EIFF 2012: Flying Blind and Unconditional
13.02.2024 - 02:35
Appearing to start off as a big budget version of Spooks, FLYING BLIND introduces us to lecturer and aeronaut, Frankie, played sincerely by Helen McCrory.A woman who throws herself wholeheartedly into her work, the constant pursuit from student Kahil (Najib Oudghiri) catches her completely off guard and serves as a welcome distraction from her daily routine.

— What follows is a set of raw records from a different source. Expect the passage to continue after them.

@[simp] theorem State.member_fire : (s.fire e l).member = s.member := by
  unfold State.fire; split
  · rename_i h; simpa using congrArg (fun x => x.1.member) h.symm
  · rename_i h
    have h1 : _ = s.member := (congrArg (fun x => x.1.member) h.symm).trans (s.member_fireOnce e l)
    simp only at h1
    split <;> simp [h1]
@[simp] theorem State.line_fire : (s.fire e l).line = s.line := by
  unfold State.fire; split
  · rename_i h; simpa using congrArg (fun x => x.1.line) h.symm
  · rename_i h
    have h1 : _ = s.line := (congrArg (fun x => x.1.line) h.symm).trans (s.line_fireOnce e l)
    simp only at h1
    split <;> simp [h1]
@[simp] theorem State.cont_fire : (s.fire e l).cont = s.cont := by
  unfold State.fire; split
  · rename_i h; simpa using congrArg (fun x => x.1.cont) h.symm
  · rename_i h
    have h1 : _ = s.cont := (congrArg (fun x => x.1.cont) h.symm).trans (s.cont_fireOnce e l)
    simp only at h1
    split <;> simp [h1]
@[simp] theorem State.clock_fire : (s.fire e l).clock = s.clock := by
  unfold State.fire; split
  · rename_i h; simpa using congrArg (fun x => x.1.clock) h.symm
  · rename_i h
    have h1 : _ = s.clock := (congrArg (fun x => x.1.clock) h.symm).trans (s.clock_fireOnce e l)
    simp only at h1
    split <;> simp [h1]
@[simp] theorem State.sync_fire : (s.fire e l).sync = s.sync := by
  unfold State.fire; split
  · rename_i h; simpa using congrArg (fun x => x.1.sync) h.symm
  · rename_i h
    have h1 : _ = s.sync := (congrArg (fun x => x.1.sync) h.symm).trans (s.sync_fireOnce e l)
    simp only at h1
    split <;> simp [h1]
@[simp] theorem State.exch_fire : (s.fire e l).exch = s.exch := by
  unfold State.fire; split
  · rename_i h; simpa using congrArg (fun x => x.1.exch) h.symm
  · rename_i h
    have h1 : _ = s.exch := (congrArg (fun x => x.1.exch) h.symm).trans (s.exch_fireOnce e l)
    simp only at h1
    split <;> simp [h1]
@[simp] theorem State.cap_fire : (s.fire e l).cap = s.cap := by
  unfold State.fire; split
  · rename_i h; simpa using congrArg (fun x => x.1.cap) h.symm
  · rename_i h
    have h1 : _ = s.cap := (congrArg (fun x => x.1.cap) h.symm).trans (s.cap_fireOnce e l)
    simp only at h1
    split <;> simp [h1]
@[simp] theorem State.cfg_fire : (s.fire e l).cfg = s.cfg := by
  unfold State.fire; split
  · rename_i h; simpa using congrArg (fun x => x.1.cfg) h.symm
  · rename_i h
    have h1 : _ = s.cfg := (congrArg (fun x => x.1.cfg) h.symm).trans (s.cfg_fireOnce e l)
    simp only at h1
    split <;> simp [h1]
@[simp] theorem State.pins_fire : (s.fire e l).pins = s.pins := by
  unfold State.fire; split
  · rename_i h; simpa using congrArg (fun x => x.1.pins) h.symm
  · rename_i h
    have h1 : _ = s.pins := (congrArg (fun x => x.1.pins) h.symm).trans (s.pins_fireOnce e l)
    simp only at h1
    split <;> simp [h1]
@[simp] theorem State.owed_fire : (s.fire e l).owed = s.owed := by
  unfold State.fire; split
  · rename_i h; simpa using congrArg (fun x => x.1.owed) h.symm
  · rename_i h
    have h1 : _ = s.owed := (congrArg (fun x => x.1.owed) h.symm).trans (s.owed_fireOnce e l)
    simp only at h1
    split <;> simp [h1]
@[simp] theorem State.pending_fire : (s.fire e l).pending = s.pending := by
  unfold State.fire; split
  · rename_i h; simpa using congrArg (fun x => x.1.pending) h.symm
  · rename_i h
    have h1 : _ = s.pending := (congrArg (fun x => x.1.pending) h.symm).trans (s.pending_fireOnce e l)
    simp only at h1
    split <;> simp [h1]

end

/-! `insertByDue` changes only out, port, sched. -/

section

variable (s : State) (e : Entry)

@[simp] theorem State.member_insertByDue : ((s.insertByDue e).1).member = s.member := by
  unfold State.insertByDue; split
  · simp
  · split
    · simp
    · split <;> simp
@[simp] theorem State.line_insertByDue : ((s.insertByDue e).1).line = s.line := by
  unfold State.insertByDue; split
  · simp
  · split
    · simp
    · split <;> simp
@[simp] theorem State.cont_insertByDue : ((s.insertByDue e).1).cont = s.cont := by
  unfold State.insertByDue; split
  · simp
  · split
    · simp
    · split <;> simp
@[simp] theorem State.clock_insertByDue : ((s.insertByDue e).1).clock = s.clock := by
  unfold State.insertByDue; split
  · simp
  · split
    · simp
    · split <;> simp
@[simp] theorem State.sync_insertByDue : ((s.insertByDue e).1).sync = s.sync := by
  unfold State.insertByDue; split
  · simp
  · split
    · simp
    · split <;> simp
@[simp] theorem State.exch_insertByDue : ((s.insertByDue e).1).exch = s.exch := by
  unfold State.insertByDue; split
  · simp
  · split
    · simp
    · split <;> simp
@[simp] theorem State.cap_insertByDue : ((s.insertByDue e).1).cap = s.cap := by
  unfold State.insertByDue; split
  · simp
  · split
    · simp
    · split <;> simp
@[simp] theorem State.cfg_insertByDue : ((s.insertByDue e).1).cfg = s.cfg := by
  unfold State.insertByDue; split
  · simp
  · split
    · simp
    · split <;> simp
@[simp] theorem State.pins_insertByDue : ((s.insertByDue e).1).pins = s.pins := by
  unfold State.insertByDue; split
  · simp
  · split
    · simp
    · split <;> simp
@[simp] theorem State.owed_insertByDue : ((s.insertByDue e).1).owed = s.owed := by
  unfold State.insertByDue; split
  · simp
  · split
    · simp
    · split <;> simp
@[simp] theorem State.pending_insertByDue : ((s.insertByDue e).1).pending = s.pending := by
  unfold State.insertByDue; split
  · simp
  · split
    · simp
    · split <;> simp

end

/-! `insert` changes only out, port, sched. -/

section

variable (s : State) (e : Entry)

@[simp] theorem State.member_insert : ((s.insert e).1).member = s.member := by
  unfold State.insert
  repeat (first | rfl | simp | split)
@[simp] theorem State.line_insert : ((s.insert e).1).line = s.line := by
  unfold State.insert
  repeat (first | rfl | simp | split)
@[simp] theorem State.cont_insert : ((s.insert e).1).cont = s.cont := by
  unfold State.insert
  repeat (first | rfl | simp | split)
@[simp] theorem State.clock_insert : ((s.insert e).1).clock = s.clock := by
  unfold State.insert
  repeat (first | rfl | simp | split)
@[simp] theorem State.sync_insert : ((s.insert e).1).sync = s.sync := by
  unfold State.insert
  repeat (first | rfl | simp | split)
@[simp] theorem State.exch_insert : ((s.insert e).1).exch = s.exch := by
  unfold State.insert
  repeat (first | rfl | simp | split)
@[simp] theorem State.cap_insert : ((s.insert e).1).cap = s.cap := by
  unfold State.insert
  repeat (first | rfl | simp | split)
@[simp] theorem State.cfg_insert : ((s.insert e).1).cfg = s.cfg := by
  unfold State.insert
  repeat (first | rfl | simp | split)
@[simp] theorem State.pins_insert : ((s.insert e).1).pins = s.pins := by
  unfold State.insert
  repeat (first | rfl | simp | split)
@[simp] theorem State.owed_insert : ((s.insert e).1).owed = s.owed := by
  unfold State.insert
  repeat (first | rfl | simp | split)
@[simp] theorem State.pending_insert : ((s.insert e).1).pending = s.pending := by
  unfold State.insert
  repeat (first | rfl | simp | split)

end

/-! `amendEntry` changes only sched. -/

section

variable (s : State) (id : ActionId) (new : Repeat)

@[simp] theorem State.member_amendEntry : ((s.amendEntry id new).1).member = s.member := by
  unfold State.amendEntry
  repeat (first | rfl | split)
@[simp] theorem State.line_amendEntry : ((s.amendEntry id new).1).line = s.line := by
  unfold State.amendEntry
  repeat (first | rfl | split)
@[simp] theorem State.cont_amendEntry : ((s.amendEntry id new).1).cont = s.cont := by
  unfold State.amendEntry
  repeat (first | rfl | split)
@[simp] theorem State.clock_amendEntry : ((s.amendEntry id new).1).clock = s.clock := by
  unfold State.amendEntry
  repeat (first | rfl | split)
@[simp] theorem State.sync_amendEntry : ((s.amendEntry id new).1).sync = s.sync := by
  unfold State.amendEntry
  repeat (first | rfl | split)
@[simp] theorem State.out_amendEntry : ((s.amendEntry id new).1).out = s.out := by
  unfold State.amendEntry
  repeat (first | rfl | split)
@[simp] theorem State.exch_amendEntry : ((s.amendEntry id new).1).exch = s.exch := by
  unfold State.amendEntry
  repeat (first | rfl | split)
@[simp] theorem State.cap_amendEntry : ((s.amendEntry id new).1).cap = s.cap := by
  unfold State.amendEntry
  repeat (first | rfl | split)
@[simp] theorem State.port_amendEntry : ((s.amendEntry id new).1).port = s.port := by
  unfold State.amendEntry
  repeat (first | rfl | split)
@[simp] theorem State.cfg_amendEntry : ((s.amendEntry id new).1).cfg = s.cfg := by
  unfold State.amendEntry
  repeat (first | rfl | split)
@[simp] theorem State.pins_amendEntry : ((s.amendEntry id new).1).pins = s.pins := by
  unfold State.amendEntry
  repeat (first | rfl | split)
@[simp] theorem State.owed_amendEntry : ((s.amendEntry id new).1).owed = s.owed := by
  unfold State.amendEntry
  repeat (first | rfl | split)
@[simp] theorem State.pending_amendEntry : ((s.amendEntry id new).1).pending = s.pending := by
  unfold State.amendEntry
  repeat (first | rfl | split)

And, though she is initially very guarded with her student, it is not long after their awkward and amusing first date that we are subjected to the duo’s blistering chemistry.If you think you have an inkling as to where this relationship is heading, there is room for guesswork before Frankie’s father warns her of the implications an Algerian-Muslim boyfriend could have on her career.
Add to this the fact that Frankie is nowhere near mastering his language, and unwanted doubt about Kahil’s true intentions start to trickle into her mind.Though it takes until the halfway mark for her doubts to set alarm bells ringing, Kahil has an answer for everything, leading to some very tense moments that Oudghiri delivers with silent ease. And, although the second half becomes rather predictable, the reasons for Frankie’s personal drama are all very understandable, with Kahil’s heritage a massive stumbling block for her.Challenging our racist and religious perceptions, the finale definitely lacks the emotional punch you’d expect, but leaves us questioning our preconceived post-9/11 ideas.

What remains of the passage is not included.